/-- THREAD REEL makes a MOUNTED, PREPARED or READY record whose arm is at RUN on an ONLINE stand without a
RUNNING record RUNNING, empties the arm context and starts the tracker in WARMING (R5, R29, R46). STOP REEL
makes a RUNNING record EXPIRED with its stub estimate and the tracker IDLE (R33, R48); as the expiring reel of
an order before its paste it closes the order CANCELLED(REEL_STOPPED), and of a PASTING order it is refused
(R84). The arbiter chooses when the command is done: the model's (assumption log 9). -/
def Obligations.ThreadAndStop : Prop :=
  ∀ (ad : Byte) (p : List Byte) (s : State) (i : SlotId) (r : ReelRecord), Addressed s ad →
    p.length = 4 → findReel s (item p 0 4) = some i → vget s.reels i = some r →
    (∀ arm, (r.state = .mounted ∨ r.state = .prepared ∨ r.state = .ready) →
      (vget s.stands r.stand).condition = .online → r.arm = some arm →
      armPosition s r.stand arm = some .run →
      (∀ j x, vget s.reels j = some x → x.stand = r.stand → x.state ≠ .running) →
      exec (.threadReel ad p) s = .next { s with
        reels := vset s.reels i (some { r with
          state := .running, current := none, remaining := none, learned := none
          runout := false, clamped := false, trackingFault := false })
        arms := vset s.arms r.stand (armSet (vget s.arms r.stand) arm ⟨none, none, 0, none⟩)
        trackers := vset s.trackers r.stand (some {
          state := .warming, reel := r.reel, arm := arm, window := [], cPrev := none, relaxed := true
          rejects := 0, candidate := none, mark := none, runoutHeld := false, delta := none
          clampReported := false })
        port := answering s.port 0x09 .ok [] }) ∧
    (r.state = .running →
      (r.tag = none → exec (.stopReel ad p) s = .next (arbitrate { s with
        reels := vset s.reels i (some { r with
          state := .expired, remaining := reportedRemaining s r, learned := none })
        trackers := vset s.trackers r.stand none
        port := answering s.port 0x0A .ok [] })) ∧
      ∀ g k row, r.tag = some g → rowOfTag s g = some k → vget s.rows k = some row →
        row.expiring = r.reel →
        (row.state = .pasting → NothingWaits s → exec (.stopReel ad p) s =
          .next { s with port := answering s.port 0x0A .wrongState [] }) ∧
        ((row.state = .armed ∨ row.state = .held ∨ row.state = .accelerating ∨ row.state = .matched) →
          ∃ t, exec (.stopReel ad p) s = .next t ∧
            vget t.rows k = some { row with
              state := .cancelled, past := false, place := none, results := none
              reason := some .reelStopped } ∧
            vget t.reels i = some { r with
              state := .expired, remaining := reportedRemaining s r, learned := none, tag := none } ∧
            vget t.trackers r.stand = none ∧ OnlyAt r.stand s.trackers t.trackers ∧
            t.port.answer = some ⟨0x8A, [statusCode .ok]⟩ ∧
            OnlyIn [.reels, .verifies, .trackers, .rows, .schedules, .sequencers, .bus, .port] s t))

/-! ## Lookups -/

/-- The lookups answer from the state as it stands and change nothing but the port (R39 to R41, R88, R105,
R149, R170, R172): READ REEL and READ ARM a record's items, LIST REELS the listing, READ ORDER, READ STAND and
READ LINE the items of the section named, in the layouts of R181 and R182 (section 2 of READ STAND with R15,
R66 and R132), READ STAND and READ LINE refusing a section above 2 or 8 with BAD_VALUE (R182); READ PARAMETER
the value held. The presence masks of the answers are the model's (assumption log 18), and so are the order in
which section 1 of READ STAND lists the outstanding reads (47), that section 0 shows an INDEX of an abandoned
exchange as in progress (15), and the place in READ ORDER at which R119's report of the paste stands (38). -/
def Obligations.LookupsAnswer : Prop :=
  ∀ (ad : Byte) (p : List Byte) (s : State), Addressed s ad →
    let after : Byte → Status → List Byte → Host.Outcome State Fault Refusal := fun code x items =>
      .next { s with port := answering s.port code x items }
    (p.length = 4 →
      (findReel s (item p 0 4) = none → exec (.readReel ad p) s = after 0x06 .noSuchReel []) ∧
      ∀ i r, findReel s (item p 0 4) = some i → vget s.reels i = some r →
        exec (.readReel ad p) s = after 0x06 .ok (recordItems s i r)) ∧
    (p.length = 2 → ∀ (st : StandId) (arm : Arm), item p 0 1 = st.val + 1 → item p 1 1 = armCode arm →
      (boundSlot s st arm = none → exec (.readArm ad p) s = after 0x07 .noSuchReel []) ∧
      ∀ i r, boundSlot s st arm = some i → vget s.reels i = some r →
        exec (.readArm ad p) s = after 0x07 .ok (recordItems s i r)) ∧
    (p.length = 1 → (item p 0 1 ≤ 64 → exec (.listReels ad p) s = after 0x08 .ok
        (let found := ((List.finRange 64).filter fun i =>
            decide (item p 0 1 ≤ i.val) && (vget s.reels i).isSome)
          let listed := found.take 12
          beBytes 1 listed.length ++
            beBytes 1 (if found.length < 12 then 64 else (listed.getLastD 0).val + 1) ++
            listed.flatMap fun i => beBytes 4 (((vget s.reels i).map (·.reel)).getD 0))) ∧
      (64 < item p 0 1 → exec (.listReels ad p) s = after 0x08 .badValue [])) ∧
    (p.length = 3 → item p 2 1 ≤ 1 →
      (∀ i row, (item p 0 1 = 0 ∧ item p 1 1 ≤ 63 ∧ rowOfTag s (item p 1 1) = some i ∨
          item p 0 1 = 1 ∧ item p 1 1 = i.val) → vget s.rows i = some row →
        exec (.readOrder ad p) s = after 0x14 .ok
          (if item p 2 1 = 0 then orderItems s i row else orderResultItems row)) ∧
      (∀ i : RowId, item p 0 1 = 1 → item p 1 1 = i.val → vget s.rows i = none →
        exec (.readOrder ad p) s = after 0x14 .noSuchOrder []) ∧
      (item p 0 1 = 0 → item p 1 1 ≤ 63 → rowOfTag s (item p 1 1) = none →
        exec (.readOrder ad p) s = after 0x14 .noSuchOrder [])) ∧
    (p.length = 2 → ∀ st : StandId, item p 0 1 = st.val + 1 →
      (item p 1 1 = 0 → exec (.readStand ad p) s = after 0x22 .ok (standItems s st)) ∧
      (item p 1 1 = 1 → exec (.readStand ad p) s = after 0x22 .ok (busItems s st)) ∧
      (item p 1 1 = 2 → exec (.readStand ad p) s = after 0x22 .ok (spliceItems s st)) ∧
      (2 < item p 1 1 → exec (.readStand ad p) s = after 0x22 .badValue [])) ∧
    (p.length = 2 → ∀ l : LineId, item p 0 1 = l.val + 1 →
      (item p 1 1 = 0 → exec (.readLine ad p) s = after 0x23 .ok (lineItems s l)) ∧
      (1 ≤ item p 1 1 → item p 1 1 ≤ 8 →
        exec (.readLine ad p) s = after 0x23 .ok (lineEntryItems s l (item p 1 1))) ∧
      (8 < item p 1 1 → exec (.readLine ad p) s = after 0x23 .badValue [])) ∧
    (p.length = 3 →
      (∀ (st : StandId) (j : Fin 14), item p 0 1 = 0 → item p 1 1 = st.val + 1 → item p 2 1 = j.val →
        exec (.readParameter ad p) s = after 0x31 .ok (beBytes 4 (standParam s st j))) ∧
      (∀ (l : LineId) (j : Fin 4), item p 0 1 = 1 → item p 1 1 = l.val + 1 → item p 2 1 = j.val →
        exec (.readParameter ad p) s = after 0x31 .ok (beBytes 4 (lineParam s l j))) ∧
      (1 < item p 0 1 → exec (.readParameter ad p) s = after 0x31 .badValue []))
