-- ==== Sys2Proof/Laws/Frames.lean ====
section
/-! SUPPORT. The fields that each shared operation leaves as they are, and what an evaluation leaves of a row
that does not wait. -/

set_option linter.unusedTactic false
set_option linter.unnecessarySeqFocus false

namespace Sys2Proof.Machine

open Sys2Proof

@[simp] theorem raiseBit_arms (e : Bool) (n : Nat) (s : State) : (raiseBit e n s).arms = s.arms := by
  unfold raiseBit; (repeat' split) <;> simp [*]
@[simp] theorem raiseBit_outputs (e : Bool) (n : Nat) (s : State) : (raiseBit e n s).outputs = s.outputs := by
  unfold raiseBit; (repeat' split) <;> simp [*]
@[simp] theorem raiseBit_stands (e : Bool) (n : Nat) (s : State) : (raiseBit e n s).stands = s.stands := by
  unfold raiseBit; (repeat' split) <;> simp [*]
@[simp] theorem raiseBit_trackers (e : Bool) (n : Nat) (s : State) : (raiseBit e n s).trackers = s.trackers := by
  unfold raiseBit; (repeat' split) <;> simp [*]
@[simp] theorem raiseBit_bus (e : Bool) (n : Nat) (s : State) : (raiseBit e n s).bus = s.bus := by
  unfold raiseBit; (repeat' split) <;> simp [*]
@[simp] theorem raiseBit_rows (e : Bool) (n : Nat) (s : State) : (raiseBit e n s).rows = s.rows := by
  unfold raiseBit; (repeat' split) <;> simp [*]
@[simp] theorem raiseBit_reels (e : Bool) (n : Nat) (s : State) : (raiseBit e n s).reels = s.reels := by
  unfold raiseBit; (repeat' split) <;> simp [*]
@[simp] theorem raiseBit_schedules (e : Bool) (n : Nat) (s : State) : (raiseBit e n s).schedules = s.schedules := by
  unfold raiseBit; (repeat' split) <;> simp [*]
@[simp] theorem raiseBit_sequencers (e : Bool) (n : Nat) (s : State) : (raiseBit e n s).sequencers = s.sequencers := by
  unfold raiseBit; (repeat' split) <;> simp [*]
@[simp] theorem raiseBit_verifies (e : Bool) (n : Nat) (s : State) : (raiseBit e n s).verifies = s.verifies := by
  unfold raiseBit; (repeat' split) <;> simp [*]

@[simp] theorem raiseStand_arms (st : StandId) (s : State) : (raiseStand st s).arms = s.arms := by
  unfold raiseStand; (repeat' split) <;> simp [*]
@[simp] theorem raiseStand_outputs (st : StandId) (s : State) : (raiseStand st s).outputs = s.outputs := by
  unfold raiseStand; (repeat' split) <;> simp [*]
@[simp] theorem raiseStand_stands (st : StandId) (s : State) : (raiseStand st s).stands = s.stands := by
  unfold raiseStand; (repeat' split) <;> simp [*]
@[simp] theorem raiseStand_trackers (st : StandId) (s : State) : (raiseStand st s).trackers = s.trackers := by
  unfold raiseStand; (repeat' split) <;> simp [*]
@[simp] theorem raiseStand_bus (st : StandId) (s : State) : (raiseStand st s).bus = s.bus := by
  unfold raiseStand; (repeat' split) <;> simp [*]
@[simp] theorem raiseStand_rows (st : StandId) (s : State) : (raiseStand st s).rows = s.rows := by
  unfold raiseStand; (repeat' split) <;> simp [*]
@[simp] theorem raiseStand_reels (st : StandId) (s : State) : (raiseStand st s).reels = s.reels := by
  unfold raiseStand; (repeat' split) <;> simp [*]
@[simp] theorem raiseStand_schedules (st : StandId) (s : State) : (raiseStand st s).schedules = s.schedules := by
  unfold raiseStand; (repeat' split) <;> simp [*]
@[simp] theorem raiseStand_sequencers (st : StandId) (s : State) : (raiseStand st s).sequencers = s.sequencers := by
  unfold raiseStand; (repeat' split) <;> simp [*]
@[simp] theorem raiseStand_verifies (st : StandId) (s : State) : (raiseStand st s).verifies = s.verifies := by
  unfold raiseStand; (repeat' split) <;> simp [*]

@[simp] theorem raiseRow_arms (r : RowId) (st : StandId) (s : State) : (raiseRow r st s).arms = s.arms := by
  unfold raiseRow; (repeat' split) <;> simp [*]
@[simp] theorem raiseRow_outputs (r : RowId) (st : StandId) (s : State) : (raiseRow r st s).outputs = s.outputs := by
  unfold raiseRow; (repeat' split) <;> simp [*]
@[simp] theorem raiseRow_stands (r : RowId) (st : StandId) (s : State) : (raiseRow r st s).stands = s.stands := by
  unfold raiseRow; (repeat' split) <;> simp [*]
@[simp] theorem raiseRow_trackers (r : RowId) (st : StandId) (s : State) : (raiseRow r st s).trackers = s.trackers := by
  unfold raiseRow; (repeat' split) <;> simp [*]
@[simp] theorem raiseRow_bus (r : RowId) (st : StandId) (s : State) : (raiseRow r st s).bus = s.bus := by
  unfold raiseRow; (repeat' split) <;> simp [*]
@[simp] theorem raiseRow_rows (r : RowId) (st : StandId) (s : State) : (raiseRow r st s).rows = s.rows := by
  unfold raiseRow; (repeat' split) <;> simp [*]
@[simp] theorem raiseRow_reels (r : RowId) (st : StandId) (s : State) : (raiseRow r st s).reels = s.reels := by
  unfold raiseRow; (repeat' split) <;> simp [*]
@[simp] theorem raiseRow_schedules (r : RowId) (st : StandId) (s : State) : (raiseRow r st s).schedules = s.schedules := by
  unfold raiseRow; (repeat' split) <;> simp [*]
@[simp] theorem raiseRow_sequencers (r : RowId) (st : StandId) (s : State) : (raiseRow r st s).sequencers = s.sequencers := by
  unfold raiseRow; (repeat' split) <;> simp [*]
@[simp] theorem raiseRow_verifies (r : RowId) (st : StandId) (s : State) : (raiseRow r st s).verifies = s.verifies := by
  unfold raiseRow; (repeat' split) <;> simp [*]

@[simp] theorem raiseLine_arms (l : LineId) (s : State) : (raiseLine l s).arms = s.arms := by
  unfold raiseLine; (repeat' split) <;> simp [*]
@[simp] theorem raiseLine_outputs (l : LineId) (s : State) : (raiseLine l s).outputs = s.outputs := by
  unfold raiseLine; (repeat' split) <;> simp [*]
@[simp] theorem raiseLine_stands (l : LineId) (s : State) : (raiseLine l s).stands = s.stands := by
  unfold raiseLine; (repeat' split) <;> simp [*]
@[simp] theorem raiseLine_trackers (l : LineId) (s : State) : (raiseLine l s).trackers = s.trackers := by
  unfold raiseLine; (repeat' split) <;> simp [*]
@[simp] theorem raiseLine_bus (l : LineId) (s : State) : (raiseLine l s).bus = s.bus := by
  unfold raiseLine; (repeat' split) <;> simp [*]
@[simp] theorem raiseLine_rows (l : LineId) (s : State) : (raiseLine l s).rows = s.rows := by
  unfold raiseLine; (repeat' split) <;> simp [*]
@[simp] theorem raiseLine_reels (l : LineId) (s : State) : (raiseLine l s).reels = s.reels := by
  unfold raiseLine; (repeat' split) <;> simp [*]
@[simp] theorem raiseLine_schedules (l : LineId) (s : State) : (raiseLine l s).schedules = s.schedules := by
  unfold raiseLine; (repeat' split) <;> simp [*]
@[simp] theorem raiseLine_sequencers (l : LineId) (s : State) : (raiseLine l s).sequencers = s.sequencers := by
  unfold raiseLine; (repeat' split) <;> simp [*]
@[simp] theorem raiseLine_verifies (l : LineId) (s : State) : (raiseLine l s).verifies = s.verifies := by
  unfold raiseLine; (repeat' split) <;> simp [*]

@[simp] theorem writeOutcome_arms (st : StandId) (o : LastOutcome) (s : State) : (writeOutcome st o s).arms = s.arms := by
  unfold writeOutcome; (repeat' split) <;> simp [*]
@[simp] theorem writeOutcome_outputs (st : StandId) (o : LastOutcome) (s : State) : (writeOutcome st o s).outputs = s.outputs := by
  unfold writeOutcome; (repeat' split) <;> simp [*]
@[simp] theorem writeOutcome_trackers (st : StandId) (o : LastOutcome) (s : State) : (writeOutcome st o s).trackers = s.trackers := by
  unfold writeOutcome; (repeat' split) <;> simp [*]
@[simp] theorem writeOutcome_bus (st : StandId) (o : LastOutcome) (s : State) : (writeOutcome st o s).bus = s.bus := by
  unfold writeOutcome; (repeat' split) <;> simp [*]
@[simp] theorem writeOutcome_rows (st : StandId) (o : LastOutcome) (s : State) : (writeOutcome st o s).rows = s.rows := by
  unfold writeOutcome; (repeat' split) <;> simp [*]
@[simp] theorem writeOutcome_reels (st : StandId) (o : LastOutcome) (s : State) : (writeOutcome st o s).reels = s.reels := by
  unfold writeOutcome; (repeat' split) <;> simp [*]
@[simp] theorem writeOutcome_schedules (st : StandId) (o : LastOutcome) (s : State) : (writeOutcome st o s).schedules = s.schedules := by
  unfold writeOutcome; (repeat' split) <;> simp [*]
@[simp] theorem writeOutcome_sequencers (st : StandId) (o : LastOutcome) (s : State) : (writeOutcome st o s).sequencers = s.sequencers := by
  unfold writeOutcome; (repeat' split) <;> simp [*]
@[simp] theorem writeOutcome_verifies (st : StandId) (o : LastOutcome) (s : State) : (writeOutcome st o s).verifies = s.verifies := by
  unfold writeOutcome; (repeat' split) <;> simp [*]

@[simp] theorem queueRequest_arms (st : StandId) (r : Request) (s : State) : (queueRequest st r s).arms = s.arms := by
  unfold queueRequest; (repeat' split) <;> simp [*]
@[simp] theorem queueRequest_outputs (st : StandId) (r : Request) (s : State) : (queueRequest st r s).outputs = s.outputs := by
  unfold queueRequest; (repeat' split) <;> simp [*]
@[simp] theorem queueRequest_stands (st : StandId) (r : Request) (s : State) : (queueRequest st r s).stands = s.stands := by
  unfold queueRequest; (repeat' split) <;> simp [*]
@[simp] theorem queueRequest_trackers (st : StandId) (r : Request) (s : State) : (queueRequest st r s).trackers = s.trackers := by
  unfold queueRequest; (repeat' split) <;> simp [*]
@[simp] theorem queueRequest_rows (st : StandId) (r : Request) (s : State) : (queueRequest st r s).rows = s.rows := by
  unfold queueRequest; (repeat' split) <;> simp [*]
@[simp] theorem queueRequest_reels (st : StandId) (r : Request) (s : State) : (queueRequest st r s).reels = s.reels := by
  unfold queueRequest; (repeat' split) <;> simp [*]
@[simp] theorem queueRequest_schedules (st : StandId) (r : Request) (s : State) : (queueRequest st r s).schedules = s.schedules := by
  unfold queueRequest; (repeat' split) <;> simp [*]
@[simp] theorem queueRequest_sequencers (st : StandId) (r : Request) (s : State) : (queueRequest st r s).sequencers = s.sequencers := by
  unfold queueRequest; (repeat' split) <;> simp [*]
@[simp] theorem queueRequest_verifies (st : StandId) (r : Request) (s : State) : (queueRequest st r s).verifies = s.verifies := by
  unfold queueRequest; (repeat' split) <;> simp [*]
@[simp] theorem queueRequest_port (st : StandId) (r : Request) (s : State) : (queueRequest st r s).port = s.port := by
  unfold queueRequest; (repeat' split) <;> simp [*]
________________________________________
--- ACTION ITEM ---
Whenever the word "readLine" shows up in a line of the entries, list that line.

--- WRITTEN ANSWER ---
      (item p 1 1 = 0 → exec (.readLine ad p) s = after 0x23 .ok (lineItems s l)) ∧
        exec (.readLine ad p) s = after 0x23 .ok (lineEntryItems s l (item p 1 1))) ∧
      (8 < item p 1 1 → exec (.readLine ad p) s = after 0x23 .badValue [])) ∧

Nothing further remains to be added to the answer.